-- ==== Sys2Proof/Machine/Report.lean ====
section
/-! DEFINITION. The data that the drive port returns, as fields: the own status data part by part (R193 with R81, R97,
R120, R141, R164, R174), an entry (R55), the record with its stop set (R184), a stored image (R97), the directive
(R134). -/

namespace Sys2Proof.Machine

def stationPart (s : State) : StationPart where
  phase := s.phase
  station := ((own s).map stationNumber).getD 0
  lr := s.straps.lr
  lastReset := s.straps.lastReset
  ms := s.ms
  pfail := s.levels.pfail

def attentionPart (s : State) : AttentionPart where
  fault := s.port.attention.fault
  directive := s.port.attention.directive
  grade := s.port.attention.grade
  peer := peerAttention s
  mark := s.port.attention.mark
  referenceDone := s.port.attention.referenceDone
  changedPeers := s.port.changedPeers

/-- The reckoning part (R193). S is answered absent before the first good scale sample (DESIGN CHOICE, log 62), and M, whose
present flag is then clear, while the count is unstarted (DESIGN CHOICE, log 88). -/
def reckoningPart (s : State) : ReckoningPart where
  motor := s.sensor.latestMotor
  count := if s.reck.started then some s.reck.count else none
  held := s.reck.held
  motorFailed := motorFailed s
  scaleFailed := scaleFailed s
  scale := s.sensor.latestScale
  theta := s.reck.theta
  thetaScale := s.reck.thetaScale
  basis := s.reck.basis
  saturated := s.reck.saturated
  atRest := s.reck.atRest
  lambda := s.reck.lambda
  drift := s.reck.drift
  turnOffset := s.reck.turnOffset

def linkPart (s : State) : LinkPart where
  txErrors := s.link.txErrors
  rxErrors := s.link.rxErrors
  txFail := s.link.txFail

def faultPart (s : State) : FaultPart where
  locked := s.fault.record.locked
  lost := s.fault.record.lost
  cause := s.fault.record.cause

/-- The own last capture (R81); a failed one carries no values (R24; DESIGN CHOICE, log 62). -/
def capturePart (c : Capture) : CapturePart where
  good := c.good
  scaleValid := c.scaleValid
  pM := if c.good then some c.pM else none
  count := if c.good then some c.count else none
  scaleCount := c.scaleCount
  theta := c.theta

/-- R81. -/
def markPart (s : State) : MarkPart where
  state := s.mark.state
  ownPull := ownPull s
  alhHigh := s.levels.alhHigh
  number := s.mark.number
  lapses := s.mark.lapses
  completedMark := s.mark.completedMark
  needs := s.mark.needs
  outcome := s.mark.outcome
  outcomeNumber := s.mark.outcomeNumber
  missing := s.mark.missing
  edgeTime := s.mark.edgeTime
  lastCapture := s.mark.lastCapture.map capturePart

def storeActivity (s : State) : StoreActivity :=
  if s.store.scanDone then
    match s.store.inFlight with
    | none => .idle
    | some (.snap slot r) => .writingSnapshot slot r.body.cause
    | some (.cal _) => .writingCalibration
  else .scanning

/-- R97. -/
def storePart (s : State) : StorePart where
  activity := storeActivity s
  pendingCal := s.store.pendingCal.isSome
  pendingSnap := s.store.pendingSnap.map fun r => r.cause
  newest := (newest s).map fun n => n.1
  calSeq := s.store.calSeq
  restRetry := s.store.restRetry
  finalWrite := if s.phase = .down then some s.store.finalWrite else none

def chosenPart (c : ChosenSnapshot) : ChosenPart where
  slot := c.slot
  seq := c.r.seq
  theta := c.r.body.theta
  atRest := c.r.body.atRest

/-- R120. -/
def gradePart (s : State) : GradePart where
  grade := s.gradeUnit.grade
  ceiling := ceiling s
  capped := s.gradeUnit.capped
  basis := s.reck.basis
  leadGrade := ((leadGrade s).map gradeCode).getD 0
  sub := s.gradeUnit.sub
  chosen := s.gradeUnit.chosen.map chosenPart
  lastDecision := s.gradeUnit.lastDecision
  candidates := s.gradeUnit.candidates
  turnOffset := s.reck.turnOffset

/-- The obedience check in force with its anchor point (R136 to R139, R141); none in DOWN (R140). The anchor point of a
MOVE_TO's completion check is M at the take (DESIGN CHOICE, log 56). The allowance of a STOP is in force while the STOP is
TAKEN, also after its timer has expired (DESIGN CHOICE, log 69). -/
def checkInForce (s : State) : CheckInForce :=
  if s.phase = .down then .none
  else
    match s.claim.dirState, s.claim.dir.kind with
    | .taken, some .jogPos | .taken, some .jogNeg => .wrongDirection s.claim.furthest
    | .taken, some .moveTo => .moveTo s.claim.takePoint
    | .taken, some .stop => .stopAllowance s.claim.takePoint
    | _, _ => if stillExpected s then .stillness s.claim.still else .none

/-- R141. The time since the untaken period opened is answered as absent while the period is closed (DESIGN CHOICE, log
85). -/
def claimPart (s : State) : ClaimPart where
  state := s.claim.state
  wanted := s.claim.wanted
  flag := claimFlag s
  purpose := s.claim.purpose
  blockingClaims := blockingClaims s
  blockingMotion := blockingMotion s
  dir := s.claim.dir
  dirState := s.claim.dirState
  untakenOpen := s.claim.untakenOpen
  untakenReported := s.claim.untakenReported
  untakenFor := s.claim.untakenSince.map (elapsed s.ms)
  check := checkInForce s

/-- R164. The time remaining on PREREQ_WAIT is answered as absent while the timer is stopped (DESIGN CHOICE, log 85). -/
def searchPart (s : State) : SearchPart where
  sub := s.search.sub
  restartPending := s.search.restartPending
  plus := s.search.plus
  level := s.search.level
  passes := s.search.passes
  total := s.search.total
  interruptions := s.search.interruptions
  prevCentre := s.search.prevCentre
  e1 := s.search.e1
  e2 := s.search.e2
  e3 := s.search.e3
  e4 := s.search.e4
  chatter := s.search.chatter
  passStart := s.search.passStart
  clearPoint := s.search.clearPoint
  prereqRemaining := timerRemaining s.ms s.search.prereqTimer
  centre := s.search.centre
  lastDelta := s.search.lastDelta
  theta0 := s.search.theta0
  sigma := s.search.sigma
  heldLambda := s.search.heldLambda
  outcome := s.search.outcome
  calWrite := s.search.calWrite
  refSnapshot := s.search.refSnapshot
  parkOutcome := s.search.parkOutcome

/-- R174. The time remaining on the dwell timer is answered as absent while the timer is stopped (DESIGN CHOICE, log 85). -/
def zonePart (s : State) : ZonePart where
  index := (effective s).index
  members := (effective s).members
  cap := (effective s).cap
  homing := (effective s).homing
  plus := (effective s).plus
  capInForce := s.zone.capInForce
  pendingCap := s.zone.pendingCap
  dwellRemaining := timerRemaining s.ms s.zone.dwell
  concern := concernSet s
  armGrade := armGrade s
  atArmGrade := maskOf fun k => maskHas (concernSet s) k && decide (contribution s k = armGrade s)
  gradeCap := gradeCap (armGrade s)
  spd := spd s
  brkEn := brkEn s
  brakeBar := brakeBar s

/-- The own status data (R193). -/
def statusData (s : State) : StatusData where
  station := stationPart s
  attention := attentionPart s
  reckoning := reckoningPart s
  link := linkPart s
  fault := faultPart s
  mark := markPart s
  store := storePart s
  grade := gradePart s
  claim := claimPart s
  search := searchPart s
  zone := zonePart s

/-- The age of an entry: the time since it was heard, saturating at 65535, which also stands for never (R55). -/
def ageOf (now : Ms) : Option Ms → Nat
  | none => 65535
  | some t => min 65535 (elapsed now t)

/-- The report that PEER_READ returns for an entry without one: all 0 (R55). -/
def reportAbsent : MarkReport where
  number := 0#8
  grade := .lost
  captureGood := false
  scaleValid := false
  pM := 0#16
  sM := 0#16
  thetaM := none

/-- The data of PEER_READ (R55). -/
def peerData (k : Station) (s : State) : PeerData where
  station := k
  presence := (entry s k).presence
  silence := (entry s k).silence
  phase := (entry s k).phase
  grade := (entry s k).grade
  angle := (entry s k).angle
  atRest := (entry s k).atRest
  claim := (entry s k).claim
  fault := (entry s k).fault
  saturated := (entry s k).saturated
  digestMatch := (entry s k).digestMatch
  reportPresent := (entry s k).report.isSome
  purpose := ((entry s k).purpose.map purposeCode).getD 0
  haltCause := ((entry s k).haltCause.map stopCode).getD 0
  zone := (entry s k).zone
  markNumber := (entry s k).markNumber
  digest := (entry s k).digest
  report := (entry s k).report.getD reportAbsent
  age := ageOf s.ms (entry s k).lastHeard

/-- The stop set with each member marked present or not (R184). -/
def stopSetData (s : State) : List (StopCause × Bool) := s.fault.stopSet.map fun c => (c, causePresent s c)

/-- The data of FAULT_READ (R184, Table 10-2). -/
def faultData (s : State) : FaultData where
  cause := s.fault.record.cause
  phase := s.fault.record.phase
  station := (s.fault.record.station.map stationNumber).getD 0
  a := s.fault.record.a
  b := s.fault.record.b
  markNumber := s.fault.record.markNumber
  time := s.fault.record.time
  locked := s.fault.record.locked
  lost := s.fault.record.lost
  carried := s.fault.record.carried
  stopSet := stopSetData s

/-- The data of DIRECTIVE_TAKE, as the record stands before the take (R134). -/
def directiveData (s : State) : DirectiveData where
  number := s.claim.dir.number
  kind := s.claim.dir.kind
  speed := s.claim.dir.speed
  target := s.claim.dir.target
  postedTime := s.claim.dir.postedTime
  state := s.claim.dirState

/-- The class of a slot's image (R83, R97). -/
def slotClass : SlotImage → SlotClass
  | .unread => .unread
  | .writing => .writing
  | .empty => .empty
  | .torn => .torn
  | .valid r => match r.body.state with
    | .sound => .sound
    | .void => .void

/-- The class of the calibration record's image (R83, R97). -/
def calClass : CalImage → CalClass
  | .unread => .unread
  | .writing => .writing
  | .empty => .empty
  | .torn => .torn
  | .valid _ => .valid

/-- The class and the fields of a slot's image, with the check word of the record (R97, Table 5-1). -/
def slotFields (i : SlotImage) : SlotFields where
  cls := slotClass i
  fields := match imageRecord i with
    | some r => encodeSnap r
    | none => List.replicate snapLength 0#8

/-- The class and the fields of the calibration record's image (R97, Table 5-2). -/
def calFields (i : CalImage) : CalFields where
  cls := calClass i
  fields := match i with
    | .valid r => encodeCal r
    | .unread | .writing | .empty | .torn => List.replicate calLength 0#8

/-- The data of STORE_READ (R97). The answer for the calibration record holds no newest flag, which R97 speaks of for a slot
alone (DESIGN CHOICE, log 86). -/
def storeData (which : Option Slot) (s : State) : StoreData :=
  match which with
  | some .a => .slot .a (slotFields s.store.imageA) (decide ((newest s).map (fun n => n.1) = some .a))
  | some .b => .slot .b (slotFields s.store.imageB) (decide ((newest s).map (fun n => n.1) = some .b))
  | none => .calibration (calFields s.store.imageCal)

end Sys2Proof.Machine
end

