-- ==== Sys2Proof/Machine/Sensing.lean ====
section
/-! DEFINITION. The sensor family: the motor sample event with its unwrapping, rest, flag edge, capture and obedience
checks (R1 to R9, R20, R21, R24, R136 to R139), and the scale sample event with the drift check (R4, R17, R22). -/

namespace Sys2Proof.Machine

/-! ### The motor count (R6 to R9) -/

/-- The first good sample starts the count and sets the rest anchor (R6, R20). -/
def startCount (p : Nat) (s : State) : State :=
  recomputeTheta
    { s with
      reck := { s.reck with
        count := (p : Int), started := true, lastGood := some p
        anchor := some { count := (p : Int), time := s.ms }, atRest := false } }

/-- The step d of a good sample (R7). -/
def stepOf (s : State) (p : Nat) : Int := unwrapStep (cprOf (setupOf s)) p (s.reck.lastGood.getD p)

/-- M after a step: held at the limit while a step would carry it beyond, and no longer held at the first step that
moves it back inside (R7, R9). -/
def addStep (d : Int) (p : Nat) (s : State) : State :=
  recomputeTheta
    { s with
      reck := { s.reck with
        count := clampCount (s.reck.count + d)
        held := !countInRange (s.reck.count + d) || (s.reck.held && decide (d = 0))
        lastGood := some p } }

/-- The at-rest flag cleared, which also clears the rest-retry block (R91); a flag that is clear already lifts no block (DESIGN
CHOICE, log 90). -/
def clearRest (s : State) : State :=
  { s with
    reck := { s.reck with atRest := false }
    store := { s.store with restRetry := s.store.restRetry && !s.reck.atRest } }

/-- The rest anchor set to M at the present time. -/
def setAnchor (s : State) : State :=
  { s with reck := { s.reck with anchor := some { count := s.reck.count, time := s.ms } } }

/-- Rest evaluated at a good sample (R20); the first one after a failure sets the anchor afresh (R21). -/
def evaluateRest (afterFailure : Bool) (s : State) : State :=
  match s.reck.anchor with
  | none => setAnchor (clearRest s)
  | some a =>
    if afterFailure then setAnchor s
    else if (setupOf s).restTol < dist s.reck.count a.count then setAnchor (clearRest s)
    else if (setupOf s).restWindow ≤ elapsed s.ms a.time then { s with reck := { s.reck with atRest := true } }
    else s

/-- A good sample taken by the sensor front end (R2). -/
def takeGood (p : Nat) (s : State) : State :=
  { s with sensor := { s.sensor with latestMotor := some p, badMotor := 0 } }

/-- MOTOR_JUMP for a step above CPR/4 (R8). -/
def jumpTest (d : Int) (s : State) : State :=
  if (cprOf (setupOf s) : Int) < 4 * (d.natAbs : Int) then
    raiseStop .motorJump d ((cprOf (setupOf s) / 4 : Nat) : Int) s
  else s

/-- MOTOR_COUNT_OVERFLOW when a step carries M into the held condition; a step while M is held raises it no more (R9).
The jump fault of such a step is raised all the same (R8; DESIGN CHOICE, log 46). -/
def overflowTest (wasHeld : Bool) (sum : Int) (s : State) : State :=
  if wasHeld then s else raiseIfOutside sum s

/-- A good motor sample through the motor count (R6 to R9, R20). -/
def countGood (p : Nat) (s : State) : State :=
  if s.reck.started then
    let d := stepOf s p
    overflowTest s.reck.held (s.reck.count + d)
      (jumpTest d (evaluateRest (motorFailed s) (addStep d p (takeGood p s))))
  else startCount p (takeGood p s)

/-! ### The flag (R5) -/

/-- The flag sample compared with the previous one; an edge goes to the sequencer while the count is started (R5, R6). -/
def flagSample (level : Bool) (s : State) : State :=
  let s1 : State := { s with sensor := { s.sensor with flagLevel := some level } }
  match s.sensor.flagLevel with
  | none => s1
  | some old => if old != level && s.reck.started then takeEdge level s1 else s1

/-! ### Captures (R24) -/

/-- The capture that a good sample answers. -/
def goodCapture (p : Nat) (s : State) : Capture where
  good := true
  pM := p
  count := s.reck.count
  theta := s.reck.theta
  lambda := if coupled s then some s.reck.lambda else none
  scaleCount := s.sensor.latestScale
  scaleValid := scaleValid s
  atRest := s.reck.atRest

/-- The capture answered as failed; it carries no values. -/
def failedCapture : Capture where
  good := false
  pM := 0
  count := 0
  theta := none
  lambda := none
  scaleCount := none
  scaleValid := false
  atRest := false

def answerCapture (c : Capture) (s : State) : State := if s.mark.captureRequested then captureAnswered c s else s

/-! ### Obedience (R136, R138) -/

/-- The furthest point of a taken JOG, and WRONG_DIRECTION (R136). -/
def directionCheck (s : State) : State :=
  match s.claim.dirState, s.claim.dir.kind, s.claim.furthest with
  | .taken, some .jogPos, some f =>
    if (setupOf s).restTol < f - s.reck.count then
      raiseStop .wrongDirection (f - s.reck.count) (setupOf s).restTol s
    else { s with claim := { s.claim with furthest := some (max f s.reck.count) } }
  | .taken, some .jogNeg, some f =>
    if (setupOf s).restTol < s.reck.count - f then
      raiseStop .wrongDirection (s.reck.count - f) (setupOf s).restTol s
    else { s with claim := { s.claim with furthest := some (min f s.reck.count) } }
  | _, _, _ => s

/-- The stillness check (R138). -/
def stillnessCheck (s : State) : State :=
  match s.claim.still with
  | none => s
  | some p =>
    if stillExpected s && decide ((setupOf s).restTol < dist s.reck.count p) then
      raiseStop .unbiddenMotion 2 (dist s.reck.count p : Int) s
    else s

/-! ### The two commands -/

/-- A good motor sample (R2): the count, the flag, the capture, then the checks of the directive and of the search. -/
def goodMotorSample (p : Nat) (flag : Bool) (s : State) : State :=
  let s1 := flagSample flag (countGood p s)
  let s2 := answerCapture (goodCapture p s1) s1
  searchSample (stillnessCheck (trySettle (directionCheck s2)))

/-- A bad motor sample (R2): the third in a row fails the sensor (R3, R21, R24). The fault with its effects comes before
the failed capture's answer, so the report of that capture carries the grade as fallen (DESIGN CHOICE, log 52). -/
def badMotorSample (flag : Bool) (s : State) : State :=
  let s1 : State := { s with sensor := { s.sensor with badMotor := bump 3 s.sensor.badMotor } }
  let s2 :=
    if s.sensor.badMotor = 2 then
      answerCapture failedCapture (raiseStop .motorSensorFault 3 0 (clearRest s1))
    else s1
  flagSample flag s2

/-- MOTOR_SAMPLE (R1): the single-turn value is taken modulo CPR (log 8). -/
def execMotorSample (now : Instant) (reading : MotorReading) (flag : Bool) (s : State) : Result :=
  .next (running now s fun s =>
    match reading with
    | .good p => goodMotorSample (p.toNat % cprOf (setupOf s)) flag s
    | .bad => badMotorSample flag s)

/-- The drift check at a good scale sample (R22). -/
def driftCheck (s : State) : State :=
  match driftActive s, s.reck.theta, s.reck.thetaScale with
  | true, some a, some ts =>
    let d := scaleDistance (setupOf s) a ts
    if (d : Int) ≤ scaleTau s then { s with reck := { s.reck with drift := 0 } }
    else if s.reck.drift + 1 < 8 then { s with reck := { s.reck with drift := s.reck.drift + 1 } }
    else raiseStop .scaleDrift (d : Int) (scaleTau s) { s with reck := { s.reck with drift := 0 } }
  | _, _, _ => s

/-- A good scale sample (R4, R17, R22). -/
def goodScaleSample (v : Nat) (s : State) : State :=
  driftCheck (recomputeScale { s with sensor := { s.sensor with latestScale := some v, badScale := 0 } })

/-- A bad scale sample: the third in a row fails the scale (R4), and θ_scale is then absent; before it θ_scale stays as
the last good sample formed it (R17). -/
def badScaleSample (s : State) : State :=
  let s1 : State := { s with sensor := { s.sensor with badScale := bump 3 s.sensor.badScale } }
  let s2 := if scaleFailed s1 then recomputeScale s1 else s1
  if s.sensor.badScale = 2 then raiseStop .scaleFault 3 0 s2 else s2

/-- SCALE_SAMPLE (R4). -/
def execScaleSample (now : Instant) (reading : ScaleReading) (s : State) : Result :=
  .next (running now s fun s =>
    match reading with
    | .good v => goodScaleSample v.toNat s
    | .bad => badScaleSample s)

end Sys2Proof.Machine
end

• _WHAT THE TASK ASKS_
Nothing beyond the line that contains "lapses := s.mark.lapses" belongs in the answer; reproduce the entries exactly from their first line through it.

• _EXPECTED ANSWER_
-- ==== Sys2Proof/Machine/Report.lean ====
section
/-! DEFINITION. The data that the drive port returns, as fields: the own status data part by part (R193 with R81, R97,
R120, R141, R164, R174), an entry (R55), the record with its stop set (R184), a stored image (R97), the directive
(R134). -/

namespace Sys2Proof.Machine

def stationPart (s : State) : StationPart where
  phase := s.phase
  station := ((own s).map stationNumber).getD 0
  lr := s.straps.lr
  lastReset := s.straps.lastReset
  ms := s.ms
  pfail := s.levels.pfail

def attentionPart (s : State) : AttentionPart where
  fault := s.port.attention.fault
  directive := s.port.attention.directive
  grade := s.port.attention.grade
  peer := peerAttention s
  mark := s.port.attention.mark
  referenceDone := s.port.attention.referenceDone
  changedPeers := s.port.changedPeers

/-- The reckoning part (R193). S is answered absent before the first good scale sample (DESIGN CHOICE, log 62), and M, whose
present flag is then clear, while the count is unstarted (DESIGN CHOICE, log 88). -/
def reckoningPart (s : State) : ReckoningPart where
  motor := s.sensor.latestMotor
  count := if s.reck.started then some s.reck.count else none
  held := s.reck.held
  motorFailed := motorFailed s
  scaleFailed := scaleFailed s
  scale := s.sensor.latestScale
  theta := s.reck.theta
  thetaScale := s.reck.thetaScale
  basis := s.reck.basis
  saturated := s.reck.saturated
  atRest := s.reck.atRest
  lambda := s.reck.lambda
  drift := s.reck.drift
  turnOffset := s.reck.turnOffset

def linkPart (s : State) : LinkPart where
  txErrors := s.link.txErrors
  rxErrors := s.link.rxErrors
  txFail := s.link.txFail

def faultPart (s : State) : FaultPart where
  locked := s.fault.record.locked
  lost := s.fault.record.lost
  cause := s.fault.record.cause

/-- The own last capture (R81); a failed one carries no values (R24; DESIGN CHOICE, log 62). -/
def capturePart (c : Capture) : CapturePart where
  good := c.good
  scaleValid := c.scaleValid
  pM := if c.good then some c.pM else none
  count := if c.good then some c.count else none
  scaleCount := c.scaleCount
  theta := c.theta

/-- R81. -/
def markPart (s : State) : MarkPart where
  state := s.mark.state
  ownPull := ownPull s
  alhHigh := s.levels.alhHigh
  number := s.mark.number
  lapses := s.mark.lapses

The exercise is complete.